-- ==== Sys2Proof/Machine/Bringup.lean ====
section
/-! DEFINITION. The phases of bring-up and the commands of the Attic (R51 to R70, R207 to R211, R319 to R321, R349 to
R367, R402). -/

namespace Sys2Proof.Machine

/-! ### Phases (R350, R352) -/

/-- Microseconds since P0 (Table 13.8). -/
def bringupTime (s : State) : Nat := subMod 64 s.counter s.bu.started / 1000 % 2 ^ 32

/-- The bring-up is over: BU_TIME_US is frozen (Table 13.8). -/
def endBringup (s : State) : State :=
  { setF s R.BU_TIME_US.TIME (bringupTime s) with bu := { s.bu with next := 9 } }

/-- The bring-up stops at the end of a phase (R352). -/
def stopBringup (k reason : Nat) (s : State) : State :=
  raise E.BRINGUP.BU_FLAGGED (goFlagged (endBringup (setFs s [(R.BU_PHASE.STOP, k), (R.BU_PHASE.REASON, reason)])))

/-- A phase ends: with an outcome of Table 13.2 the bring-up stops, otherwise the next phase begins (R352). -/
def endPhase (k reason : Nat) (s : State) : State :=
  if reason ≠ 0 then stopBringup k reason s
  else if flagF s R.FLT_SUSPECT.FLAGGED then stopBringup k 9 s
  else if k = 1 then startDiscovery (beginPhase 2 s)
  else beginPhase (k + 1) s

/-- Run the work of phase k when it is the phase that runs. -/
def phase (k : Nat) (work : State → Nat × State) (s : State) : State :=
  if s.hearth.closed && s.bu.next == k then endPhase k (work s).1 (work s).2 else s

/-- P0's work: rails; the trip latch is read (R353). -/
def railsWork (s : State) : Nat × State := (if s.hearth.trip then 7 else 0, s)

/-- P0 (R353). -/
def execBringupP0 (s : State) : Host.Outcome State Fault Refusal := .next (phase 0 railsWork s)

/-- P1's work: the first slot that authenticates is run; with neither the hub stays in its boot ROM (R353). -/
def fwWork (slot0 slot1 : Bool) (s : State) : Nat × State :=
  if slot0 || slot1 then (0, s) else (1, { s with bu := { s.bu with bootRom := true } })

/-- P1 (R353). -/
def execFwAuth (slot0 slot1 : Bool) (s : State) : Host.Outcome State Fault Refusal :=
  .next (phase 1 (fwWork slot0 slot1) s)

/-! ### P2: discovery (R51, R52, R69, R70) -/

/-- A die did not answer, or one of its stacks did not. -/
def dieSilent (s : State) (d : Nat) : Bool :=
  !(getDisc s d).answered || [0, 1, 2].any fun p => !(getDisc s (4 + stackOn d p)).answered

/-- P2's end: the guest's rails come up and its identity is read (R69, R70); a silent die stops the bring-up (R52). -/
def discoveryWork (guest : Option (List Byte)) (s : State) : Nat × State :=
  let s := if s.fuse.guestOption then readIdentity guest (setB s R.GST_STA.POWER_ON true) else s
  let bad := [0, 1, 2, 3].filter fun d => dieSilent s d
  (if bad.isEmpty then 0 else 2, bad.foldl (fun s d => raise (E.DIE.DISC_FAIL d) s) s)

/-- P2 ends (R51). -/
def execDiscovery (guest : Option (List Byte)) (s : State) : Host.Outcome State Fault Refusal :=
  .next (phase 2 (discoveryWork guest) s)

/-! ### P3: the Attic is read (R354, R366) -/

/-- A copy that does not read as valid is not there (R362). -/
def dropCopy (e : Nat × Bool) (a : ARec) : ARec := if e.2 then { a with b := none } else { a with a := none }

/-- The records as they read, the unreadable copies dropped. -/
def readRecs (bad : List (Nat × Bool)) (m : SMap ARec) : SMap ARec :=
  bad.foldl (fun m e => smUpd arec0 m e.1 (dropCopy e)) m

/-- Records of which a copy stood and none reads as valid: lost (R354). -/
def lostRecs (bad : List (Nat × Bool)) (m : SMap ARec) : List Nat :=
  ((bad.map (·.1)).dedup).filter fun r => smGet arec0 m r != arec0 && smGet arec0 (readRecs bad m) r == arec0

/-- A record with one valid copy. -/
def halfValid (a : ARec) : Bool := a.a.isSome != a.b.isSome

/-- The invalid copy takes the valid one's contents (R354). -/
def repairRec (a : ARec) : ARec :=
  match a.a, a.b with
  | some x, none => { a with b := some x }
  | none, some y => { a with a := some y }
  | _, _ => a

/-- Apply a state change n times. -/
def repeatN (n : Nat) (f : State → State) (s : State) : State := (List.range n).foldl (fun s _ => f s) s

/-- Steps 1 and 2 of R354: repairs and losses. -/
def repairAttic (bad : List (Nat × Bool)) (s : State) : State :=
  let lost := (lostRecs bad s.attic.recs).length
  let m := readRecs bad s.attic.recs
  let fixed := (m.filter fun e => halfValid e.2).length
  let s := { s with attic := { s.attic with recs := m.map fun e => (e.1, repairRec e.2) } }
  let s := setFs s [(R.ATTIC_RESTORE_STA.REPAIRED, min 4095 fixed), (R.ATTIC_RESTORE_STA.LOST, min 4095 lost),
                    (R.ATTIC_RESTORE_STA.FIRST, b2n m.isEmpty)]
  raiseIf (lost != 0) E.ATTIC.RECORD_LOST (repeatN fixed (raise E.ATTIC.RECORD_REPAIRED) s)

/-- A Kept field takes its recorded value; absent or out of its range, its First power-on value (R366). -/
def restoreField (f : Fld) (v : Option Nat) (s : State) : State :=
  match v with
  | some x => if fieldOk s f x then setF s f x else setB (setF s f (firstVal s f)) R.ATTIC_RESTORE_STA.DEFAULTED true
  | none => setB (setF s f (firstVal s f)) R.ATTIC_RESTORE_STA.DEFAULTED true

/-- The Kept fields that come from a SETTINGS record (Table 15.7). -/
def fromSettings (f : Fld) : Bool :=
  f != R.TOP_PKG_ID.ID && f != R.HTH_TRIP_STA.PREV && f != R.FLT_SUSPECT.SUSPECT

/-- The values on record for a page's Kept fields; none when the record is absent or LEN is 0 (R366, R367). -/
def settingsOf (s : State) (p : Nat) : Option (List Nat) :=
  match recValue (getRec s (recSettings p)) with
  | some [] => none
  | v => v

/-- A page's Kept fields are restored (R366). -/
def restorePage (p : Nat) (s : State) : State :=
  let v := settingsOf s p
  ((keptFlds p).zipIdx).foldl (fun s e =>
    if fromSettings e.1 then restoreField e.1 (v.bind fun l => l[e.2]?) s else s) s

/-- Package ID, powered time, loss cause and SUSPECT come from the PACKAGE record (Table 15.7). -/
def restorePackage (s : State) : State :=
  match recValue (getRec s recPackage) with
  | none => setB s R.ATTIC_RESTORE_STA.DEFAULTED true
  | some l =>
    setFs (restoreField R.TOP_PKG_ID.ID l[0]? s)
      [(R.ATTIC_POWERED.SECONDS, max (getF s R.ATTIC_POWERED.SECONDS) (l.getD 1 0)), (R.HTH_TRIP_STA.PREV, l.getD 2 0),
       (R.FLT_SUSPECT.SUSPECT, l.getD 4 0)]

/-- The first bring-up after a power loss logs it (R327). -/
def logLoss (s : State) : State :=
  if !s.hearth.lost then s
  else
    let s := onHearth (fun h => { h with lost := false }) s
    let v := getF s R.HTH_TRIP_STA.PREV
    if v = 0 then s else logOnly 0x5E uPkg 0 0 v s

/-! ### Identities (R53) -/

/-- What R53 compares of an identity: FUSE_DIGEST and SERIAL of the discovery frame. -/
def idKey (n : Nat) : Nat × Nat := (n / 2 ^ 32 % 2 ^ 32, n / 2 ^ 96 % 2 ^ 64)

/-- Identities of this package: the guest's where one answered. -/
def identities (s : State) : List Nat :=
  List.range 17 ++ (if s.fuse.guestOption && guestAnswered s then [17] else [])

/-- An IDENTITY record's value. -/
def idRecord (s : State) (i : Nat) : Option Nat := (recValue (getRec s (recIdentity i))).bind fun l => l[0]?

/-- Is no IDENTITY record committed (R351 case 1)? -/
def noIdentity (s : State) : Bool := (List.range 18).all fun i => (idRecord s i).isNone

/-- Identities that differ from their record (R53). -/
def differing (s : State) : List Nat :=
  (identities s).filter fun i => (idRecord s i).map idKey != some (idKey (identityOf s i))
* * * * *
ACTIVITY = Starting with the line that contains "def logLoss (s", output every line through the end of the listing above, unchanged.

RESULT FOR THIS EXERCISE =
def logLoss (s : State) : State :=
  if !s.hearth.lost then s
  else
    let s := onHearth (fun h => { h with lost := false }) s
    let v := getF s R.HTH_TRIP_STA.PREV
    if v = 0 then s else logOnly 0x5E uPkg 0 0 v s

/-! ### Identities (R53) -/

/-- What R53 compares of an identity: FUSE_DIGEST and SERIAL of the discovery frame. -/
def idKey (n : Nat) : Nat × Nat := (n / 2 ^ 32 % 2 ^ 32, n / 2 ^ 96 % 2 ^ 64)

/-- Identities of this package: the guest's where one answered. -/
def identities (s : State) : List Nat :=
  List.range 17 ++ (if s.fuse.guestOption && guestAnswered s then [17] else [])

/-- An IDENTITY record's value. -/
def idRecord (s : State) (i : Nat) : Option Nat := (recValue (getRec s (recIdentity i))).bind fun l => l[0]?

/-- Is no IDENTITY record committed (R351 case 1)? -/
def noIdentity (s : State) : Bool := (List.range 18).all fun i => (idRecord s i).isNone

/-- Identities that differ from their record (R53). -/
def differing (s : State) : List Nat :=
  (identities s).filter fun i => (idRecord s i).map idKey != some (idKey (identityOf s i))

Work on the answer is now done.